A/N: I'm not actually part of this fandom, I swear. I'm just good friends with wordswithout. And the other day I was at 30,000 feet listening to Linkin Park's "When They Come For Me" and in my head Malik started throwing stuff. I was sitting there next to an innocent, unknowing traveler tearing the corners off my notebooks with one hand.
Assassin's Creed is Ubisoft's, Dai Faraj is mine, and the maps are Malik's. This fic was helped along by some Fanfic Research ("It's the only thing that will save us now!") by wordswithout.
because even a blueprint is a gift and a curse
Afterward he started tearing up maps and seeding the streets with the pieces. Parchment shed between his broken-nailed fingers snowing to the ground and making new elevations: Syria and Jerusalem and the encircling rivers all escaped from their bounds of dusty earth for just a moment to shower from the rooftops onto the street.
(Because his brother can be found in none of those lines, on none of those might-as-well-be-imaginary-they're-so-distant roads.)
He shakes his wrist around and goes for another rolled map.
It's hard with one hand. The gone one keeps twitching and bracing invisibly. He needs to kneel and pull the wooden tube out of the pile and the map out of the tube. It takes some shaking and some turning of the tube upside down. Then he starts at the corners, pulling and cursing inside his head until one thready strip comes off, leaving a rectangle jagged like teeth. The next one comes off at the edge too, because it is sharper there and it's easier for his nails to grip. Then he has to go in. The thin Iranian papers become soft like chewed jerky. The thicker sheets from Egypt become stringy. The borders of the maps are the beautiful, useless parts, decorated with script and meaningless curlicues. It's when he gets into the streets that he starts to regret just a little.
Footsteps hit behind him and he turns. The Dai is there, clambering onto the roof out of the trap door, looking old in his beard and dusty sandals. This man taught the mapmaker how to write.
He says, "What are you feeding the dogs this time?"
The mapmaker has a palm full of papers and as he stands, carefully balancing the no-weight of his sword-lost arm, some paper pieces fall between his fingers.
Dai Faraj draws breath in when he sees.
"He's not in any of these places. So why are they there?" the mapmaker says.
Dai Faraj sniffs for drink on his breath.
The mapmaker throws. Syria and Jerusalem and Damascus rain through the pale blue sky into alley shadows. A pair of people, so swathed and veiled that their gender is gone, look up as they pass. Malik draws back from the edge to bend and pick up another tube.
Faraj says, "Those are very expensive!"
Malik looks at the casing, reading the label on the side. He kneels and sets the tube down so that he can uncork the top.
"Stop this." Faraj picks up the tube. Malik watches his left hand touch the casing at the finger-tips and palm, taking almost none of the weight. Just supporting.
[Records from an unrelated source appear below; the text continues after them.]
-- ==== Sys2Proof/Machine/Engine.lean ====
section
/-! DEFINITION. The matrix engine (spec/02_matrix_engine.md, R32 to R44, R100 to R106, R133 to R135, R184 to R188):
loads of stationary tiles, passes, drains, the fold of a TILE, side passes. -/
namespace Sys2Proof.Machine
open Sys2Proof

/-! ### Formats and pairings -/

/-- Largest depth of a stationary format (R58). -/
def depthMax (f : Nat) : Nat :=
  if isNibble f then 128 else if f = 6 ∨ f = 7 ∨ f = 10 then 16 else if f = 11 then 4 else 64
/-- Record size of a stationary format (R58). -/
def recSize (f : Nat) : Nat :=
  if f = 6 ∨ f = 7 ∨ f = 10 then 32 else if f = 11 then 16 else 64

/-- The accumulation modes of R32. -/
inductive Mode where
  | int | float | cplx
deriving DecidableEq, Repr

/-- Depth and mode of a pairing (R32); none for any other pairing (R33). -/
def pairing (a b : Nat) : Option (Nat × Mode) :=
  let i8 (f : Nat) := f == 1 || f == 2
  let w8 (f : Nat) := f == 1 || f == 2 || f == 4 || f == 5
  let half (f : Nat) := f == 6 || f == 7
  if w8 a && w8 b then some (64, if i8 a && i8 b then .int else .float)
  else if isNibble a && isNibble b then some (128, if a == 0 && b == 0 then .int else .float)
  else if isNibble a && w8 b then some (64, if a == 0 && i8 b then .int else .float)
  else if w8 a && isNibble b then some (64, if b == 0 && i8 a then .int else .float)
  else if half a && half b then some (16, .float)
  else if a == 10 && b == 10 then some (16, .cplx)
  else if a == 11 && b == 11 then some (4, .cplx)
  else none

/-- Bytes held by k elements of a format (R27). -/
def elemBytes (f k : Nat) : Nat := (k * fmtBits f + 7) / 8

/-- Element k of a packed record read through a byte function (R27, R31). -/
def elemOf (rd : Nat → Byte) (f k : Nat) : Nat :=
  match fmtBits f with
  | 4 => ((rd (k / 2)).toNat / 16 ^ (k % 2)) % 16
  | 8 => (rd k).toNat
  | 16 => (rd (2 * k)).toNat + 256 * (rd (2 * k + 1)).toNat
  | _ => (rd (4 * k)).toNat + 256 * (rd (4 * k + 1)).toNat + 65536 * (rd (4 * k + 2)).toNat +
      16777216 * (rd (4 * k + 3)).toNat

/-- Element k of a record at a device address. -/
def State.elem (s : State) (a f k : Nat) : Nat := elemOf (fun i => s.rb (a + i)) f k

/-- Value of a group scale (R30, R172). -/
def scaleVal (sfmt x : Nat) : FV :=
  if sfmt = 0 then (if x = 255 then .nan else .fin false 1 ((x : Int) - 127)) else decRaw 6 x

/-- Group size of a GSIZE code (R171). -/
def groupSize (g : Nat) : Nat := 32 * 2 ^ g

/-- Bytes of one scale (R172). -/
def scaleBytes (sfmt : Nat) : Nat := if sfmt = 0 then 1 else 2

/-! ### Engine state views -/

/-- The engine has lane activity (R75): the ramp runs first when it was down, counted as event 0x3002. -/
def State.engineActive (s : State) (x : Ctx) : State :=
  let r := Reg.TC_ENG_STATE x.c
  let s := if s.gf r Fld.TC_ENG_STATE_IDLE_CNT = 256 then
      ((s.event (0x10 + x.c) 0x3002 (some x.l)).setTc x.c fun t => { t with ramp := 32 }).sf r Fld.TC_ENG_STATE_RAMP 1
    else s
  (s.sf r Fld.TC_ENG_STATE_IDLE_CNT 0).sf r Fld.TC_ENG_STATE_DOWN 0

/-! ### Words of the core's own memories (R218) -/

/-- First name of the SRAM words that have no device address: above every device address (log 77). -/
def sramBase : Nat := 2 ^ 48
/-- Name of a byte of a stationary bank's record, of its scales, of a tile-buffer column, of a table bank. -/
def bankSram (c b n : Nat) : Nat := sramBase + 0x2000000 * c + 8192 * b + 64 * n
def scaleSram (c b n : Nat) : Nat := sramBase + 0x2000000 * c + 0x400000 + 2 * (1024 * b + 8 * n)
def tbSram (c buf row col : Nat) : Nat := sramBase + 0x2000000 * c + 0x800000 + 4 * ((256 * buf + row) * 128 + col)
def tableSram (c b off : Nat) : Nat := sramBase + 0x2000000 * c + 0xC00000 + 4096 * b + off

/-- Some of n strided ranges of nb bytes holds an uncorrectable word; rows outside `keep` are not read. -/
def State.badRows (s : State) (n : Nat) (at_ : Nat → Nat) (nb : Nat) (keep : Nat → Bool) : Bool :=
  s.poison != [] && (List.range n).any fun i => keep i && s.poisoned (at_ i) nb

/-- A bank is no longer valid (R61). -/
def State.dropBank (s : State) (c b : Nat) : State := s.setRecord c b { (s.tcOf c).record b with valid := false }

/-! ### Loads (R59, R61, R79, R185) -/

/-- Where the scales of a scaled operand lie (R184). -/
structure Scales where
  addr : Nat
  stride : Nat
  gsize : Nat
  sfmt : Nat
  mxi8 : Bool
  koff : Nat
deriving DecidableEq, Repr

/-- The raw scale of row m, element k (R184). -/
def State.rawScale (s : State) (c : Nat) (sc : Scales) (m k : Nat) : Nat :=
  let w := scaleBytes sc.sfmt
  s.rdLE (osAddr c + sc.addr + m * sc.stride + w * ((sc.koff + k) / groupSize sc.gsize)) w

/-- Some scale that rows row0 to row0 + n − 1 read for elements 0 to k − 1 is uncorrectable. -/
def State.badScales (s : State) (c : Nat) (sc : Option Scales) (row0 n k : Nat) (keep : Nat → Bool) : Bool :=
  match sc with
  | none => false
  | some q =>
    let w := scaleBytes q.sfmt
    let g0 := q.koff / groupSize q.gsize
    let g1 := (q.koff + k - 1) / groupSize q.gsize
    s.badRows n (fun i => osAddr c + q.addr + (row0 + i) * q.stride + w * g0) (w * (g1 - g0 + 1)) keep

/-- The record a load leaves (R61, R185). -/
def loadRec (x : Ctx) (f n kp : Nat) (sc : Option Scales) : BankRec :=
  match sc with
  | some q => ⟨true, f, n, kp, x.l, x.sl, true, q.gsize, q.sfmt, q.mxi8, q.koff % groupSize q.gsize⟩
  | none => ⟨true, f, n, kp, x.l, x.sl, false, 0, 0, false, 0⟩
Faraj looks at him with wide eyes and confusion and, is that scorn turning up his beard in the tanned skin at the side of his mouth?
Malik hackles.
Faraj sounds tired. "I know you lost your brother. Now it's time to get your life back." He scoops up the maps, leaving the empty cases that are already devoid of theirs. Malik watches his stooped back slowly descend the stairs inside the cupola atop the Dai's workplace, his arms overflowing with untorn places.
Malik backtracks two steps to the edge of the roof, kicks the pile of papers he couldn't pick up with one hand, and jumps.
The papers explode into the air.
He falls in crossroads and bridges and city markets floating around like tourists' cloaks.
(Maps aren't made for people who know where they're going.)
He grabs onto the signpost for the shop where he has lived for-
months. At least months. After Kadar. Before starting to work again.
-and although the wood bites into his palm he swings around and gets his boots on it for two steps before launching off again.
The map fragments are falling below him now, side streets and cobblestones more ancient than the warring religions.
He lands, his toes relaxed and then touching the ground, tensing, taloned.
The pieces fall until the sky is clear of streets.
Kadar must be marked on these maps somewhere, if only Malik could put them back together to find him.
(Trade from Egypt has been good as the Nile sloshes at its banks but does not flood. Trade from Iran is more difficult, since caravans need to go through contested land to get to Damascus. Malik knows who to trade with and when. But so does Faraj. He even hopes to start trading farther north soon. He does not need Malik. Malik can go back to being an assassin.)
Malik stands.
He starts to walk home (or at least upstairs first to tell Dai Faraj he is going to Masyaf, because Malik's is a very organized grief), stepping on his empty places as he goes.
A/N 2: It came to my attention that wordswithout had actually killed Dai Faraj many years earlier than this in her fic "And When The Earth Shall Claim Your Limbs". But we both agreed that this story works just as well or better if he's a ghost that only Malik is seeing.